Key Concepts to Remember

1. Agnostic Transport: STT moves encrypted bytes. YOU define what they mean.

2. Primitives, Not Applications: BinaryStreamEncoder, BinaryStorage, EndpointManager, etc. are building blocks.

3. Composition Over Assumption: Same primitives work for video, sensors, files, messages, custom protocols.

4. Hash-Based Addressing: SHA3-256 deterministic hashing for content deduplication (BinaryStorage).

5. Streaming Modes: Live (unknown size, generates as data arrives) vs Bounded (known size, batch streaming).

6. Custom Extension Points: Frame types 0x80-0xFF, user-defined events, per-endpoint routing.

7. STC Encryption: All data encrypted with Seigr Toolset Crypto (probabilistic cryptography).

8. Peer-to-Peer: Direct connections with manual addressing, multi-peer primitives (send_to_all, send_to_sessions).

Testing Status

STT is currently in pre-release (0.2.0a0 (unreleased)) with 93.01% test coverage:

  • Core session management: 100% tested
  • Stream operations: 99.24% tested
  • Handshake protocol: 87.36% tested
  • Transport layers: 84-90% tested

This means the core functionality is well-tested and reliable, though some edge cases and error paths are still being refined.

Summary

STT is a binary transport protocol with agnostic primitives:

  • Streaming: BinaryStreamEncoder/Decoder (live or bounded modes)
  • Storage: BinaryStorage (hash-addressed encrypted byte buckets)
  • Routing: EndpointManager (multi-endpoint, per-endpoint queues)
  • Events: EventEmitter (user-defined event types)
  • Frames: FrameDispatcher (custom frame types 0x80-0xFF)
  • Sessions: STC-encrypted peer connections
  • Nodes: P2P runtime with multi-peer transport primitives

Zero assumptions about your data. YOU provide semantics (video, sensors, files, messages, protocols).
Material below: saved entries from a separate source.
-- ==== Sys2Proof/Machine/Sizes.lean ====
section
/-! DEFINITION. The sizes that follow from the configuration and the constants of R5. -/

namespace Sys2Proof.Machine

/-- BLOCK_BITS (R5). -/
def blockBits (g : Geometry) : Nat :=
  match g with
  | .bits18 => 18
  | .bits22 => 22

/-- BLOCK_SIZE = 2^BLOCK_BITS (R5). -/
def blockSize (g : Geometry) : Nat := 2 ^ blockBits g

/-- OUTPUT_SIZE = BLOCK_SIZE + BLOCK_SIZE/4 (R5), the number of bytes of IN and of OUT (R30). -/
def outputSize (g : Geometry) : Nat := blockSize g + blockSize g / 4

/-- HASH_SZ = 2^(BLOCK_BITS-1), buckets of FastRef (R5, R17). -/
def hashSz (g : Geometry) : Nat := 2 ^ (blockBits g - 1)

/-- HASH_PLUS_SZ = 2^BLOCK_BITS, buckets of MultiRef (R5, R18). -/
def hashPlusSz (g : Geometry) : Nat := 2 ^ blockBits g

/-- BUCKET_WIDTH, entries per bucket (R5). -/
def bucketWidth : Nat := 4

/-- MAX_LIT, the greatest literal run (R5). -/
def maxLit : Nat := 16

/-- MIN_MATCH (R5). -/
def minMatch : Nat := 4

/-- MAX_MATCH without extensions (R5). -/
def maxMatch : Nat := 16

/-- The greatest match with extensions (R5, R85). -/
def maxMatchExt : Nat := 64

/-- MAX_OFFSET, the greatest emitted offset (R5, R109). -/
def maxOffset : Nat := 65531

/-- MULTI_MAX_DIST: a MultiRef candidate needs `anchor - pos < 65504` (R5, R93). -/
def multiMaxDist : Nat := 65504

/-- GROUP_SYMS, symbols per group (R5). -/
def groupSyms : Nat := 8

/-- GBUF_DEPTH, places of the encoder's group buffer (R5, R15). -/
abbrev gbufDepth : Nat := 9

/-- FAST_MARGIN (R5, R139). -/
def fastMargin : Nat := 256

/-- FAST_MIN (R5, R139). -/
def fastMin : Nat := 512

/-- L(level) = min(2^level, 2^10), positions per MultiRef symbol (R5, R80). -/
def slotWidth (level : BitVec 4) : Nat := min (2 ^ level.toNat) (2 ^ 10)

/-- The least POOL_ENTRIES with which ENCODE never exhausts the pool at a level (R5, D13, R117 (d)). -/
def leastPool (g : Geometry) (level : BitVec 4) : Nat := blockSize g / 2 * slotWidth level

end Sys2Proof.Machine
end

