theorem symbolOutcome_literalRun {len : Nat} {s t : State} (h : literalRun len s = .next t) : symbolOutcome s t := by
  unfold literalRun at h
  split at h
  · exact .inl ⟨s.dec, _, (Host.Outcome.next.inj h).symm⟩
  split at h
  · exact .inl ⟨s.dec, _, (Host.Outcome.next.inj h).symm⟩
  rename_i hin hroom
  cases hread : s.readIn? s.dec.i.toNat len with
  | none => simp [hread] at h
  | some bytes =>
    obtain ⟨-, rfl⟩ := State.readIn?_eq_some hread
    cases hwrite : s.writeOut? s.dec.j.toNat (s.inRun s.dec.i.toNat len) with
    | none => simp [hread, hwrite] at h
    | some u =>
      obtain ⟨hout, rfl⟩ := State.writeOut?_eq_some hwrite
      simp only [hread, hwrite, Host.Outcome.next.injEq] at h
      refine .inr ⟨s.dec.i.toNat + len, _, by omega, ?_, hout, ?_⟩
      · rw [State.inRun_length]
        omega
      · rw [State.inRun_length, h]

theorem symbolOutcome_backReference {len : Nat} {s t : State} (h : backReference len s = .next t) :
    symbolOutcome s t := by
  unfold backReference at h
  simp only at h
  split at h
  · exact .inl ⟨s.dec, _, (Host.Outcome.next.inj h).symm⟩
  split at h
  · cases h
  split at h
  · exact .inl ⟨_, _, (Host.Outcome.next.inj h).symm⟩
  split at h
  · exact .inl ⟨_, _, (Host.Outcome.next.inj h).symm⟩
  split at h
  · exact .inl ⟨_, _, (Host.Outcome.next.inj h).symm⟩
  rename_i hin _ _ _ hroom
  split at h
  · cases h
  rename_i bytes hread
  obtain ⟨-, rfl⟩ := State.readOut?_eq_some hread
  split at h
  · cases h
  rename_i u hwrite
  obtain ⟨hout, rfl⟩ := State.writeOut?_eq_some hwrite
  refine .inr ⟨s.dec.i.toNat + 2, _, by omega, ?_, hout, ?_⟩
  · rw [State.outRun_length]
    omega
  · rw [State.outRun_length, ← Host.Outcome.next.inj h]
    rfl

theorem symbolOutcome_exec {i : Instr} {s t : State} (hi : (symSel i).isSome = true) (h : exec i s = .next t) :
    symbolOutcome s t := by
  cases i with
  | lit nib => exact symbolOutcome_literalRun h
  | ref | refx32 | refx48 | refx64 | refExt4 | refExt5to8 | refExt9to16 => exact symbolOutcome_backReference h
  | _ => exact absurd hi (by simp [symSel])

theorem symbolOutcome.contextKept {s t : State} (h : symbolOutcome s t) : contextKept s t := by
  obtain ⟨d, c, rfl⟩ | ⟨i, bytes, -, -, -, rfl⟩ := h
  · exact (contextKept_of_regs_eq rfl rfl rfl rfl).trans (contextKept_rejectStream (s.withDec d) c)
  · exact .trans (contextKept_of_regs_eq rfl rfl rfl rfl) (contextKept_afterSymbol _)

/-- A block header is rejected, or its block is empty and DECODE ends, or the first group is due (R126, R135). -/
theorem execBlkhdr_eq_next {size : BitVec 24} {s t : State} (h : execBlkhdr size s = .next t) :
    (∃ d, t = (s.withDec d).reject .errSize) ∨
    ∃ d : DecRegs, size.toNat ≤ s.blockSize ∧ d.size = size ∧ d.i = 3#32 ∧ d.j = 0#32 ∧
      ((size = 0#24 ∧ t = decodeFinish (s.withDec d)) ∨ (0 < size.toNat ∧ t = (s.withDec d).withPhase .group)) := by
  unfold execBlkhdr at h
  split at h
  · exact .inl ⟨_, (Host.Outcome.next.inj h).symm⟩
  · rename_i hsize
    refine .inr ⟨{ s.dec with size := size, i := 3#32, j := 0#32, fastEnd := word (fastEndOf size.toNat) },
      by omega, rfl, rfl, rfl, ?_⟩
    obtain rfl := Host.Outcome.next.inj h
    by_cases hz : size = 0#24
    · exact .inl ⟨hz, by subst hz; rfl⟩
    · have hpos : 0 < size.toNat := Nat.pos_of_ne_zero fun h0 => hz (BitVec.eq_of_toNat_eq h0)
      exact .inr ⟨hpos, if_neg (by simp [decodedAll]; omega)⟩
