-- ==== Sys2Proof/Word.lean ====
section
/-! DEFINITION. The word type of the model: every value of the block is an unsigned bit vector of at most 64 bits
(00_scope.md R7, R9), held zero-extended in 64 bits (log entry 11). -/

namespace Sys2Proof

/-- A value of the block: a field value, a register value, a lane mask or a response, zero-extended to the 64 bits of
the response (30_encoding.md R99). -/
abbrev Word := BitVec 64

end Sys2Proof
end

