-- ==== Sys2Proof/Safety.lean ====
section
/-! DEFINITION. The terms in which claims about the machine are stated: the invariant of a bank's state, the access
that reaches a register, what a write's lane is in plain arithmetic, and what a callback leaves alone. -/

namespace Sys2Proof.Machine

/-! ### The invariant -/

/-- The keys a bank's store lists: every storage field of every register, in rising order (10_state.md R30). -/
def storageKeys (sch : Schema) : List (Nat × Nat) :=
  (sortRegs sch.regs).flatMap fun d => (storageFields (schemaWidth sch) d).map fun f => (d.offset, f.lo)

/-- `fields(r)` in the bank of a state (10_state.md R29). -/
def State.fields (s : State) (d : RegDecl) : List FieldDecl := layout (schemaWidth s.bank.schema) d

/-- The storage fields of a register in the bank of a state. -/
def State.storage (s : State) (d : RegDecl) : List FieldDecl := storageFields (schemaWidth s.bank.schema) d

/-- `val[r][f]` (00_scope.md R11). -/
def State.field (s : State) (d : RegDecl) (f : FieldDecl) : Word := s.vals.val d.offset f.lo

/-- What holds of a bank in every run: the store lists exactly the storage fields, once each and in order; a value has
its field's width (10_state.md R30); a ReadOnlyConstant field holds its reset slice (R33). -/
structure State.Inv (s : State) : Prop where
  keys : s.vals.map Cell.key = storageKeys s.bank.schema
  fits : ∀ d ∈ s.bank.schema.regs, ∀ f ∈ s.storage d, (s.field d f).toNat < 2 ^ f.width
  constant : ∀ d ∈ s.bank.schema.regs, ∀ f ∈ s.storage d, f.mode = .readOnlyConstant →
    s.field d f = resetSlice d f

/-! ### A safe run -/

/-- A run of any length never stops: the model gives every step a meaning (60_exceptions.md R252, R262). -/
def Safe (s : State) : Prop :=
  ∀ n, ∃ t, Host.Core.run ⟨State, Fault, Refusal, step, State.reset⟩ n s = .next t

/-! ### Accesses -/

/-- An access of `w` bytes at `off` passes the four checks and reaches register `d` (42_bus_ops.md R186). -/
structure Reaches (s : State) (off w : Nat) (d : RegDecl) : Prop where
  legal    : w ∈ s.bank.schema.permitted
  aligned  : off % w = 0
  inRange  : off + w ≤ s.bank.schema.size
  declared : d ∈ s.bank.schema.regs
  slot     : d.offset = off - off % s.bank.schema.native

/-- The field has a bit in the lane of `w` bytes at byte `k` of its register (41_register_ops.md R163). -/
def meetsLane (k w : Nat) (f : FieldDecl) : Bool :=
  decide (f.lo < 8 * (k + w)) && decide (8 * k < f.lo + f.width)

/-- The incoming bits of a write at a field: the low `8w` bits of DATA, placed at byte `k`, cut to the field
(40_field_ops.md R122, 42_bus_ops.md R192). -/
def incomingBits (k w : Nat) (data : Word) (f : FieldDecl) : Word :=
  BitVec.ofNat 64 (data.toNat % 2 ^ (8 * w) * 2 ^ (8 * k) / 2 ^ f.lo % 2 ^ f.width)

/-- The bits of a field that the lane touches (40_field_ops.md R122). -/
def touchedBits (k w : Nat) (f : FieldDecl) : Word :=
  BitVec.ofNat 64 ((2 ^ (8 * w) - 1) * 2 ^ (8 * k) / 2 ^ f.lo % 2 ^ f.width)

/-- The candidate of a field: incoming bits inside the lane, stored bits outside it (40_field_ops.md R122). -/
def candidateBits (k w : Nat) (data : Word) (f : FieldDecl) (o : Word) : Word :=
  incomingBits k w data f ||| (o &&& ~~~ touchedBits k w f)

/-- The value a write leaves in a storage field that no callback touches, from its stored value `o`
(40_field_ops.md R127..R131): a field outside the lane keeps it. -/
def writtenValue (k w : Nat) (data : Word) (f : FieldDecl) (o : Word) : Word :=
  if meetsLane k w f = false then o
  else match f.mode with
    | .read => o
    | .readOnlyConstant => o
    | .writeOneToClear => o &&& ~~~ incomingBits k w data f
    | .write | .readWrite =>
      if f.kind = .enum ∧ (candidateBits k w data f o).toNat ∉ f.valid then
        match f.policy with
        | .reject => o
        | .clamp v => BitVec.ofNat 64 v
        | .acceptVerbatim => candidateBits k w data f o
      else candidateBits k w data f o

/-- The diagnostic a write emits for a field in its lane, from its stored value `o` (60_exceptions.md R251, codes 5, 6,
8 and 9): at most one. -/
def writeDiagnostics (k w : Nat) (data : Word) (reg : Nat) (f : FieldDecl) (o : Word) : List Event :=
  if meetsLane k w f = false then []
  else if f.kind = .reserved then [.diag (.field .reservedWrite reg f.lo (incomingBits k w data f))]
  else if f.kind = .tagged then [.diag (.field .taggedWrite reg f.lo (incomingBits k w data f))]
  else if f.mode = .read ∨ f.mode = .readOnlyConstant then
    [.diag (.field .readOnlyWrite reg f.lo (candidateBits k w data f o))]
  else if f.mode ≠ .writeOneToClear ∧ f.kind = .enum ∧ (candidateBits k w data f o).toNat ∉ f.valid then
    [.diag (.field .invalidEnum reg f.lo (candidateBits k w data f o))]
  else []

/-! ### Callbacks -/

/-- The callback's program never changes the component at `lo` (40_field_ops.md R142, 43_construction.md R236). -/
def callbackKeeps (p : Program) (lo : Nat) : Prop :=
  ∀ old new u, viewValue lo (runProgram old new p u) = viewValue lo u

/-- The program changes no ReadOnlyConstant field of the register (40_field_ops.md R142). -/
def sparesConstants (storage : List FieldDecl) (p : Program) : Prop :=
  ∀ g ∈ storage, g.mode = .readOnlyConstant → callbackKeeps p g.lo

/-- A field on which a write that processes it runs the write callback, when it has one (40_field_ops.md R135). -/
def writableField (f : FieldDecl) : Bool :=
  storageKind f.kind && (decide (f.mode = .write) || decide (f.mode = .readWrite) || decide (f.mode = .writeOneToClear))

/-- The event without the values it carries: its kind and its field. -/
def eventSite : Event → Event
  | .diag (.field code reg lo _) => .diag (.field code reg lo 0)
  | .cbWrite reg lo _ _ => .cbWrite reg lo 0 0
  | .cbRead reg lo _ => .cbRead reg lo 0
  | .diag (.access code dir off wb) => .diag (.access code dir off wb)
  | .diag (.malformedRequest h) => .diag (.malformedRequest h)

/-- The event records a callback's invocation (40_field_ops.md R140). -/
def isCallbackEvent : Event → Bool
  | .diag _ => false
  | .cbWrite _ _ _ _ => true
  | .cbRead _ _ _ => true

/-- The register offset and field bit offset an event is about, if it is about a field. -/
def eventField : Event → Option (Nat × Nat)
  | .diag (.field _ reg lo _) => some (reg, lo)
  | .diag (.access _ _ _ _) => none
  | .diag (.malformedRequest _) => none
  | .cbWrite reg lo _ _ => some (reg, lo)
  | .cbRead reg lo _ => some (reg, lo)

/-- The places and widths of a view's components. -/
def viewShape (u : View) : List (Nat × Nat) := u.map fun c => (c.lo, c.width)

/-- The view of a register with these storage fields whose component at each bit offset is given (10_state.md R41). -/
def viewWith (storage : List FieldDecl) (val : Nat → Word) : View := storage.map fun g => ⟨g.lo, g.width, val g.lo⟩

/-- A view of a register with storage fields at these places and widths: its components' values have their widths
(10_state.md R41). -/
def viewFits (shape : List (Nat × Nat)) (u : View) : Prop :=
  viewShape u = shape ∧ ∀ c ∈ u, c.value.toNat < 2 ^ c.width

end Sys2Proof.Machine
end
STT is the transport layer. You are the application layer.

In the next chapter, we'll explore the core concepts in more detail, explaining nodes, sessions, streams, and encryption without assuming any technical background.

Next Steps

Continue to Chapter 2: Core Concepts Explained to learn about the building blocks of STT.


Questions to think about:

  • Do you understand the difference between peer-to-peer and client-server?
  • Can you explain why binary protocols are more efficient than text?
  • What use cases might benefit from STT in your context?